Skip to contents

Use Lasso regression to identify the most relevant variables that can predict/identify another variable. You might want to compare with corr_var() and/or x2y() results to compliment the analysis No need to standardize, center or scale your data. Tidyverse friendly.

Usage

lasso_vars(
  df,
  variable,
  ignore = NULL,
  nlambdas = 100,
  nfolds = 10,
  top = 20,
  quiet = FALSE,
  seed = 123,
  ...
)

Arguments

df

Dataframe. Any dataframe is valid as ohse will be applied to process categorical values, and values will be standardize automatically.

variable

Variable.
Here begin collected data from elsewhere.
-- ==== Sys2Proof/Machine/Binary.lean ====
section
/-! DEFINITION. The binary arithmetic, logic and shift family (41_binary.md): one generic constructor (R99) and
one meaning per operation (R101 to R111). -/

namespace Sys2Proof.Machine

/-- The generic binary constructor (R99): every input is bound into the record unchanged. -/
def binaryRecord (op : BinOp) (f : Fields) : WordResult :=
  withOperands f fun src dst pred =>
    .ok (.binary op src f.rSrc1 dst (secondDestination op f.rDst1) pred (swapBit f) (setFlagsBit f))

/-- ADD (R101). -/
def execAdd (f : Fields) (s : State) : Host.Outcome State Fault Refusal := commit (binaryRecord .add f) s

/-- SUB (R102). -/
def execSub (f : Fields) (s : State) : Host.Outcome State Fault Refusal := commit (binaryRecord .sub f) s

/-- MUL (R103). -/
def execMul (f : Fields) (s : State) : Host.Outcome State Fault Refusal := commit (binaryRecord .mul f) s

/-- DIV (R104). -/
def execDiv (f : Fields) (s : State) : Host.Outcome State Fault Refusal := commit (binaryRecord .div f) s

/-- XOR (R105). -/
def execXor (f : Fields) (s : State) : Host.Outcome State Fault Refusal := commit (binaryRecord .xor f) s

/-- AND (R106). -/
def execAnd (f : Fields) (s : State) : Host.Outcome State Fault Refusal := commit (binaryRecord .and f) s

/-- OR (R107). -/
def execOr (f : Fields) (s : State) : Host.Outcome State Fault Refusal := commit (binaryRecord .or f) s

/-- SHL (R108). -/
def execShl (f : Fields) (s : State) : Host.Outcome State Fault Refusal := commit (binaryRecord .shl f) s

/-- SHR (R109). -/
def execShr (f : Fields) (s : State) : Host.Outcome State Fault Refusal := commit (binaryRecord .shr f) s

/-- ROL (R110). -/
def execRol (f : Fields) (s : State) : Host.Outcome State Fault Refusal := commit (binaryRecord .rol f) s

/-- ROR (R111). -/
def execRor (f : Fields) (s : State) : Host.Outcome State Fault Refusal := commit (binaryRecord .ror f) s

end Sys2Proof.Machine
end

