/-- R115: a record with a binary opcode raises EncodingViolation exactly where its destination tag is IMM16 or
CODE_PAGE or one of its operand tags is unused; else it decodes to a Binary record. -/
def Obligations.BinaryFaultSet : Prop :=
  ∀ p : Ports, 1 ≤ p.opc.toNat → p.opc.toNat ≤ 11 →
    (decodeFields p = .error .encodingViolation ↔
      p.dst0Tag.toNat = 1 ∨ p.dst0Tag.toNat = 5 ∨ 6 ≤ p.dst0Tag.toNat ∨ 6 ≤ p.src0Tag.toNat) ∧
    (decodeFields p ≠ .error .encodingViolation →
      ∃ op src src2 dst dst2 pred sw sf, decodeFields p = .ok (.binary op src src2 dst dst2 pred sw sf))

/-- R70: a port that the table of R70 does not list for a family changes nothing of what that family decodes to:
the binary family reads all but `r_dst1`, which only MUL and DIV read; JUMP the source ports and `cond`; NOP the
source and destination ports and `cond`; the unimplemented families and the unused codes no port but the tags. -/
def Obligations.FamiliesReadOnlyTheirFields : Prop :=
  ∀ p q : Ports, p.opc = q.opc → p.src0Tag = q.src0Tag → p.dst0Tag = q.dst0Tag →
    (1 ≤ p.opc.toNat → p.opc.toNat ≤ 11 → p.imm0 = q.imm0 → p.rSrc0 = q.rSrc0 → p.rSrc1 = q.rSrc1 →
      p.imm1 = q.imm1 → p.rDst0 = q.rDst0 → p.cond = q.cond → p.swap = q.swap → p.setFlags = q.setFlags →
      (p.opc.toNat = 3 ∨ p.opc.toNat = 4 → p.rDst1 = q.rDst1) → decodeFields p = decodeFields q) ∧
    (p.opc.toNat = 12 → p.imm0 = q.imm0 → p.rSrc0 = q.rSrc0 → p.cond = q.cond →
      decodeFields p = decodeFields q) ∧
    (p.opc.toNat = 0 → p.imm0 = q.imm0 → p.rSrc0 = q.rSrc0 → p.imm1 = q.imm1 → p.rDst0 = q.rDst0 →
      p.cond = q.cond → decodeFields p = decodeFields q) ∧
    (13 ≤ p.opc.toNat → decodeFields p = decodeFields q)

/-! ### Predicates and operands -/

/-- R81, R82: the eight condition codes map one to one onto the eight predicates, in the listing order. -/
def Obligations.PredicateRenaming : Prop :=
  (∀ k : BitVec 3, mapPredicate (CondCode.ofCode k) =
    match k.toNat with
    | 0 => .always | 1 => .ifGT | 2 => .ifLT | 3 => .ifEQ | 4 => .ifGE | 5 => .ifLE | 6 => .ifNotEQ
    | _ => .ifGtOrLT) ∧
  (∀ j k : BitVec 3, mapPredicate (CondCode.ofCode j) = mapPredicate (CondCode.ofCode k) → j = k) ∧
  ∀ q : Predicate, ∃ k : BitVec 3, mapPredicate (CondCode.ofCode k) = q

/-- R84, R86: the source resolver on each of the six tags; and R66, R67, R90: a word's source operand is made of its
`src0_tag`, `imm0` and `r_src0`, whatever its other fields hold. -/
def Obligations.SourceResolution : Prop :=
  (∀ imm r,
    resolveSource .reg imm r = .register1 r ∧
    resolveSource .imm16 imm r = .immediate1 imm ∧
    resolveSource .absStack imm r = .absoluteStack ⟨imm, r⟩ ∧
    resolveSource .advSp imm r = .advanceStackPointer ⟨imm, r⟩ ∧
    resolveSource .relStack imm r = .relativeStack ⟨imm, r⟩ ∧
    resolveSource .codePage imm r = .codePage ⟨imm, r⟩) ∧
  ∀ f : Fields, sourceOf f =
    match f.src0Tag with
    | .reg => .register1 f.rSrc0
    | .imm16 => .immediate1 f.imm0
    | .absStack => .absoluteStack ⟨f.imm0, f.rSrc0⟩
    | .advSp => .advanceStackPointer ⟨f.imm0, f.rSrc0⟩
    | .relStack => .relativeStack ⟨f.imm0, f.rSrc0⟩
    | .codePage => .codePage ⟨f.imm0, f.rSrc0⟩

/-- R87, R88: the destination resolver on each of the six tags; and R66, R67, R90: a word's destination operand is
made of its `dst0_tag`, `imm1` and `r_dst0`, whatever its other fields hold. -/
def Obligations.DestinationResolution : Prop :=
  (∀ imm r,
    resolveDestination .reg imm r = .ok (.register1 r) ∧
    resolveDestination .imm16 imm r = .error .encodingViolation ∧
    resolveDestination .absStack imm r = .ok (.absoluteStack ⟨imm, r⟩) ∧
    resolveDestination .advSp imm r = .ok (.advanceStackPointer ⟨imm, r⟩) ∧
    resolveDestination .relStack imm r = .ok (.relativeStack ⟨imm, r⟩) ∧
    resolveDestination .codePage imm r = .error .encodingViolation) ∧
  ∀ f : Fields, destinationOf f =
    match f.dst0Tag with
    | .reg => .ok (.register1 f.rDst0)
    | .imm16 => .error .encodingViolation
    | .absStack => .ok (.absoluteStack ⟨f.imm1, f.rDst0⟩)
    | .advSp => .ok (.advanceStackPointer ⟨f.imm1, f.rDst0⟩)
    | .relStack => .ok (.relativeStack ⟨f.imm1, f.rDst0⟩)
    | .codePage => .error .encodingViolation

/-- R91: every source value and every destination value is produced by some field triple. -/
def Obligations.EveryOperandIsReachable : Prop :=
  (∀ a, ∃ tag imm r, resolveSource tag imm r = a) ∧
  ∀ d, ∃ tag imm r, resolveDestination tag imm r = .ok d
Dependent variable or response.

ignore

Character vector. Variables to exclude from study.

nlambdas

Integer. Number of lambdas to be used in a search.

nfolds

Integer. Number of folds for K-fold cross-validation (>= 2).

top

Integer. Plot top n results only.

quiet

Boolean. Keep quiet? Else, show messages.

seed

Numeric.

...

Additional parameters passed to ohse().

Value

List. Contains lasso model coefficients, performance metrics, the actual model fitted and a plot.

Examples

if (FALSE) {
# CRAN
Sys.unsetenv("LARES_FONT") # Temporal
data(dft) # Titanic dataset

m <- lasso_vars(dft, Survived, ignore = c("Cabin"))
print(m$coef)
print(m$metrics)
plot(m$plot)
}